Axon and synaptic ultrastructure in the chiasm. (A) An Am1 branch and a ME-OCH2 cell terminal, both terminating in OCH2. (B) The two cells shown in (A) form a synaptic contact within OCH2. The two sites of synaptic contact are revealed where the Am1 terminal (red), forms a T-bar ribbon (arrowhead), which is presynaptic, opposite the ME-OCH2 terminal (green) where it is postsynaptic. (C) Part of a DCV cell making a reverse turn in OCH2. Its ME part is incompletely reconstructed. (D) A synaptic site of the DCV cell shown in (C). The synaptic site corresponds to the point indicated by the arrowhead in (C). The DCV cell has a presynaptic T-bar (arrowhead) and provides input to a dyad of postsynaptic Tm cell axons. (E,F) Putative septate or adherens junctions in OCH2. (E) is a case between Tm cell axons, and (F) is a case between a Tm cell axon and glia. (G,H) Typical presynaptic T-bars found outside OCH2. (G) is an example of a Tm1 cell, while (H) is a Tm9 cell terminal, both in the first stratum of the lobula.
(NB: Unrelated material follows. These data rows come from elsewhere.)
-- ==== Sys2Proof/Laws/PerInstr.lean ====
section
/-!
SUPPORT. What holds of every command as syntax: a BAR0 write through another port is as well formed as before (R485).
-/
namespace Sys2Proof.Laws.ViaPort
open Sys2Proof Sys2Proof.Machine

/-- The command, with another port in its place, is well formed as it was. -/
def Statement (i : Instr) : Prop := ∀ (q : HostPort) (j : Instr), viaPort q i = some j → j.wf = i.wf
Scale bar: (A,C): 10 μm; (B), (D–H): 1 μm.

FIGURE 6

OCH2 and the arrangement of the optic lobe neuropils. (A) A hypothetical tandem arrangement (left) compared with the actual en face arrangement (right) of the optic lobe neuropils. The en face arrangement has more possible pathways between the neuropils as well as between the optic lobe and the central brain. (B) Two examples of information integration in the fly’s visual system accomplished by parallel information processing in multiple neuropils. The translational motion-processing pathway implements an OR operation, whereas the looming pathway implements an AND operation with the optic lobe neurons.